论文标题
FlowVal:基于共识的对话评估框架使用段Act Flow
FlowEval: A Consensus-Based Dialogue Evaluation Framework Using Segment Act Flows
论文作者
论文摘要
尽管开放域对话评估最近取得了进展,但如何开发自动指标仍然是一个开放的问题。我们探讨了对话评估的潜力,其中包含对话ACT信息,该信息几乎没有在以前的方法中明确建模。但是,在总体上定义的对话行为是粗略的,因为话语可以包含具有不同功能的多个部分。因此,我们提出了细分法,将对话法从话语级别延伸到细分级别,并为其提供了一个大规模数据集。为了利用片段行为流,段ACT的序列进行评估,我们开发了第一个基于共识的对话评估框架FlowVal。该框架通过查找伪参考提供了无参考评估的无参考方法。针对三个基准数据集上强基础的广泛实验证明了我们的流动序列的有效性和其他理想特征,并指出了更好的对话评估的潜在途径。

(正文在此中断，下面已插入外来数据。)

-- ==== Sys2Proof/Machine/SaBase.lean ====
section
/-! DEFINITION. The SC and SA tables, the SCI map, the on-die store and the event queue (R211 to R225, R233),
and what the mirroring of a twin asks of them (R315 to R317). -/

namespace Sys2Proof.Machine
open Sys2Proof

/-! ### Entries -/

def State.sc (s : State) (k : Nat) : Sc := Tab.get s.sam.sc {} k

def State.setSc (s : State) (k : Nat) (v : Sc) : State := { s with sam := { s.sam with sc := NTab.set s.sam.sc {} k v } }

def State.sa (s : State) (a : Nat) : Sa := Tab.get s.sam.sa {} a

def State.setSa (s : State) (a : Nat) (v : Sa) : State := { s with sam := { s.sam with sa := NTab.set s.sam.sa {} a v } }

/-- The SA in a slot of an SC. -/
def Sc.at (c : Sc) (an : Nat) : Option Nat := (c.slots[an]?).join

/-- The SA stands in a slot of the SC that its entry names. -/
def State.inSlot (s : State) (a : Nat) : Bool :=
  let e := s.sa a
  decide (e.state ≠ .free ∧ e.state ≠ .staged) && (s.sc e.sc).at e.an = some a

/-- The current transmit SA of an SC (R211). -/
def Sc.current (c : Sc) : Option Nat := if c.txValid then c.at c.txAn else none

/-- An SA's parent is live at the generation it recorded (R239). -/
def State.saParentLive (s : State) (e : Sa) : Bool :=
  s.liveAt (if e.parentLevel = 1 then 0 else 2) e.parent e.parentGen

/-- The state in which an SA is treated: ORPHANED from the cycle in which its parent is no longer live
(R245). -/
def State.saState (s : State) (a : Nat) : SaState :=
  let e := s.sa a
  match e.state with
  | .free => .free
  | .orphaned => .orphaned
  | st => if s.saParentLive e then st else .orphaned

/-- The number of a state in CTRL.STATE (R214). -/
def SaState.code : SaState → Nat
  | .free => 0
  | .staged => 1
  | .installed => 2
  | .active => 3
  | .retiring => 4
  | .orphaned => 5

/-- The suite uses 64-bit packet numbers (R159). -/
def xpn (suite : Nat) : Bool := decide (2 ≤ suite)

/-- Key length of a suite in bits (R214). -/
def suiteBits (suite : Nat) : Nat := if suite % 2 = 0 then 128 else 256

/-- The suite maximum PN (R214). -/
def suiteMax (suite : Nat) : Nat := if xpn suite then 2 ^ 64 - 1 else 2 ^ 32 - 1

/-- The instant of an SC's armed roll, in TAI ns. -/
def Sc.rollAt (c : Sc) : Nat := c.rollSec * 1000000000 + c.rollNs

/-! ### Events (R233) -/

/-- An SA event: its summary bit is set, and it enters the queue of 4,096 or is counted lost. -/
def State.saEvent (s : State) (code a : Nat) : State :=
  let s := s.post F.SAM_EVENT_EVENTS code
  if s.sam.evq.length ≥ 4096 then s.bump F.SAM_EVQ_LOST_LOST 32 1
  else { s with sam := { s.sam with evq := s.sam.evq ++ [(code, a)] } }

/-- What SAM_EVQ_HEAD shows: the oldest event, 0 if there is none (R233, R234). -/
def State.evqHead (s : State) : Nat :=
  match s.sam.evq with
  | [] => 0
  | (c, a) :: _ => a + c * 2 ^ 27 + 2 ^ 31

/-- The oldest event leaves the queue. -/
def State.evqPop (s : State) : State := { s with sam := { s.sam with evq := s.sam.evq.drop 1 } }

/-- A read of SAM_EVQ_HEAD pops the oldest entry; a read by a VF returns 0 and pops nothing (R234). -/
def execSamEvqPop (who : Nat) (s : State) : Host.Outcome State Fault Refusal :=
  .next (if isVf who || s.pwr.cpReset then s.emit (.read who 0) else s.evqPop.emit (.read who s.evqHead))

/-! ### The image of an entry and its copy in DDR5 (R214, R215) -/

/-- The CTRL word of an entry (R214). -/
def saCtrl (e : Sa) (st : SaState) : Nat :=
  st.code + 8 * bit e.rx + e.suite * 2 ^ 4 + bit e.pinned * 2 ^ 6 + bit e.accepting * 2 ^ 7 + e.an * 2 ^ 8 +
    bit e.exhausted * 2 ^ 10 + e.sc * 2 ^ 11

/-- The 128 bytes of an entry (R214). -/
def State.saImage (s : State) (a : Nat) : Bytes :=
  let e := s.sa a
  keyBytes e.key 32 ++ beBytes 12 e.salt ++ beBytes 4 e.ssci ++ leBytes 8 e.nextPn ++ leBytes 8 e.threshold ++
    leBytes 8 e.blockEnd ++ leBytes 4 (saCtrl e (s.saState a)) ++
    leBytes 4 (e.parent + e.parentGen * 2 ^ 14 + e.parentLevel * 2 ^ 30) ++ leBytes 4 e.actSeq ++
    leBytes 8 (e.retireAt % 1000000000 + e.retireAt / 1000000000 % 2 ^ 34 * 2 ^ 30) ++ List.replicate 36 0

/-- The table key of this reset period (R215, R228). -/
def State.tableKey (s : State) : Key := BitVec.ofNat 256 (Config.random s.key.tableKey)

/-- The copy of an entry in DDR5 is rewritten, encrypted and authenticated under the table key (R215). -/
def State.ddrWrite (s : State) (a : Nat) : State := s.emit (.saCopy a (Config.saSeal s.tableKey a (s.saImage a)))

/-! ### The on-die store (R221 to R223) -/

/-- Entries of the store in force (R111). -/
def State.storeSize (s : State) : Nat :=
  match s.pel.active with
  | some g => (imgTables g).saStore
  | none => 32768

/-- All frames that wait in queues. -/
def State.queuedFrames (s : State) : List Frame := s.buf.queues.flatMap (fun p => p.2)

/-- A frame that has passed stage 4 names the SA: in a queue, an engine or the resequencer. -/
def State.framesOf (s : State) (a : Nat) : Bool :=
  s.queuedFrames.any (fun f => f.sa = some a) || s.pool.slots.any (fun t => t.sa = some a)

/-- An entry is held on die (R221). -/
def State.held (s : State) (a : Nat) : Bool :=
  let e := s.sa a
  let c := s.sc e.sc
  s.framesOf a ||
    (decide (e.state ≠ .free ∧ e.state ≠ .staged) && !e.rx &&
      ((c.current = some a && s.queuedFrames.any (fun f => f.sc = some e.sc)) ||
        (decide (c.rollMode ≠ 0) && c.at c.nextAn = some a)))

/-- The entry is in the on-die store. -/
def State.onDie (s : State) (a : Nat) : Bool := decide (a ∈ s.sam.onDie)

/-- The store's entries without as many of the least recently used, neither pinned nor held, as it takes to leave `n`
(R221, R222). -/
def State.storeFit (s : State) (n : Nat) (l : List Nat) : List Nat :=
  let out := (l.reverse.filter (fun b => !(s.sa b).pinned && !s.held b)).take (l.length - n)
  l.filter (fun b => decide (b ∉ out))

/-- The store holds these entries from now on; the copy of each one that leaves is rewritten (R215). -/
def State.storeKeep (s : State) (l : List Nat) : State :=
  (s.sam.onDie.filter (fun b => decide (b ∉ l))).foldl State.ddrWrite { s with sam := { s.sam with onDie := l } }

/-- An entry moved into the store as the latest used. A full store evicts the least recently used entry that is
neither pinned nor held; where there is none, the entry stays off die (R221). -/
def State.toDie (s : State) (a : Nat) : State :=
  let rest := s.sam.onDie.filter (· ≠ a)
  if s.onDie a then { s with sam := { s.sam with onDie := a :: rest } }
  else
    let left := s.storeFit (s.storeSize - 1) rest
    if left.length < s.storeSize then s.storeKeep (a :: left) else s

/-- The store gives up what it holds beyond its size as soon as that is neither pinned nor held (R222). -/
def State.storeTrim (s : State) : State :=
  if s.sam.onDie.length ≤ s.storeSize then s
  else s.storeKeep (s.storeFit s.storeSize s.sam.onDie)

/-- The pinned entries. -/
def State.pinned (s : State) : Nat := (s.sam.sa.filter (fun p => p.2.pinned)).length

/-- The engine key slots that hold an SA's key are cleared (R216, R245). -/
def State.dropKeySlots (s : State) (p : Nat → Bool) : State :=
  { s with pool := { s.pool with
    keys := (s.pool.keys.map (fun e => (e.1, e.2.filter (fun a => !p a)))).filter (fun e => e.2 ≠ []) } }

/-- An SA returns to FREE: entry zeroized on die and in DDR5, its counters at 0, its slot emptied (R216,
R420). -/
def State.freeSa (s : State) (a : Nat) : State :=
  let e := s.sa a
  let c := s.sc e.sc
  let s := if e.state ≠ .free ∧ e.state ≠ .staged ∧ c.at e.an = some a then
      s.setSc e.sc { c with slots := c.slots.set e.an none, txValid := c.txValid && decide (c.txAn ≠ e.an) } else s
  let s := (s.setSa a {}).ddrWrite a
  State.dropKeySlots (State.saCountsClear { s with sam := { s.sam with
    onDie := s.sam.onDie.filter (· ≠ a), fetch := s.sam.fetch.filter (· ≠ a), pnWait := s.sam.pnWait.filter (· ≠ a) } } a)
    (fun b => b = a)

/-! ### The SCI map (R213) -/

/-- The bucket of an SCI in a bank; the bank's seed is the draw of the DRBG with the number `seed`. -/
def sciBucket (seed sci : Nat) : Nat := crc32c (beBytes 4 (Config.random seed) ++ beBytes 8 sci) % 2 ^ 14

/-- The eight candidate entries of an SCI. -/
def State.sciCands (s : State) (sci : Nat) : List Nat :=
  (List.range 4).map (fun w => sciBucket s.sam.seed0 sci * 4 + w) ++
    (List.range 4).map (fun w => 65536 + sciBucket s.sam.seed1 sci * 4 + w)

def State.sciEntry (s : State) (i : Nat) : Option (Nat × Nat) := Tab.get s.sam.sciMap none i

/-- The entry of the map that holds an SCI. -/
def State.sciFind (s : State) (sci : Nat) : Option Nat :=
  (s.sciCands sci).find? (fun i => match s.sciEntry i with
    | some (_, x) => x = sci
    | none => false)

/-- The receive SC that an SCI names. -/
def State.sciSc (s : State) (sci : Nat) : Option Nat := (s.sciFind sci).bind (fun i => (s.sciEntry i).map Prod.fst)

/-- An SC entered in the map, or none where no chain of 3 moves exists. -/
def State.sciPlace (s : State) (k sci : Nat) : Option State :=
  (cuckooPlace (fun i => match s.sciEntry i with
      | some (_, x) => s.sciCands x
      | none => []) (fun i => s.sciEntry i = none) (s.sciCands sci)).map (fun c =>
    { s with sam := { s.sam with sciMap := cuckooShift s.sam.sciMap none (some (k, sci)) c } })

/-! ### What the twin asks (R315 to R317) -/

/-- The TWIN section in force, if the role is not standalone. -/
def State.twin? (s : State) : Option TwinSection :=
  match s.pel.active with
  | some g => let t := imgTwin g; if t.role = .standalone ∨ !hasTwin s.fus.variant then none else some t
  | none => none

/-- A channel is a twin channel. -/
def State.twinChannel (s : State) (ch : Nat) : Bool :=
  match s.twin? with
  | some t => decide (ch ∈ t.channels)
  | none => false

/-- The stream whose transmit SC is `k`. -/
def State.streamOfSc (s : State) (k : Nat) : Option TwinStream :=
  s.twin?.bind (fun t => t.streams.find? (fun x => x.sc = k))

/-- An SC on a channel would be mirrored: the channel is a twin line channel and no stream names the SC (R305, R315, R318). -/
def State.mirrors (s : State) (k ch : Nat) : Bool := lineSide ch && s.twinChannel ch && (s.streamOfSc k).isNone

/-- An SC entry is mirrored. -/
def State.scMirrored (s : State) (k : Nat) : Bool := (s.sc k).created && s.mirrors k (s.sc k).channel

/-- An SA entry is mirrored: its SC is (R315). -/
def State.saMirrored (s : State) (a : Nat) : Bool :=
  decide ((s.sa a).state ≠ .free ∧ (s.sa a).state ≠ .staged ∧ ((s.sa a).state = .orphaned → s.inSlot a)) &&
    s.scMirrored (s.sa a).sc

Despite recent progress in open-domain dialogue evaluation, how to develop automatic metrics remains an open problem. We explore the potential of dialogue evaluation featuring dialog act information, which was hardly explicitly modeled in previous methods. However, defined at the utterance level in general, dialog act is of coarse granularity, as an utterance can contain multiple segments possessing different functions. Hence, we propose segment act, an extension of dialog act from utterance level to segment level, and crowdsource a large-scale dataset for it. To utilize segment act flows, sequences of segment acts, for evaluation, we develop the first consensus-based dialogue evaluation framework, FlowEval. This framework provides a reference-free approach for dialog evaluation by finding pseudo-references. Extensive experiments against strong baselines on three benchmark datasets demonstrate the effectiveness and other desirable characteristics of our FlowEval, pointing out a potential path for better dialogue evaluation.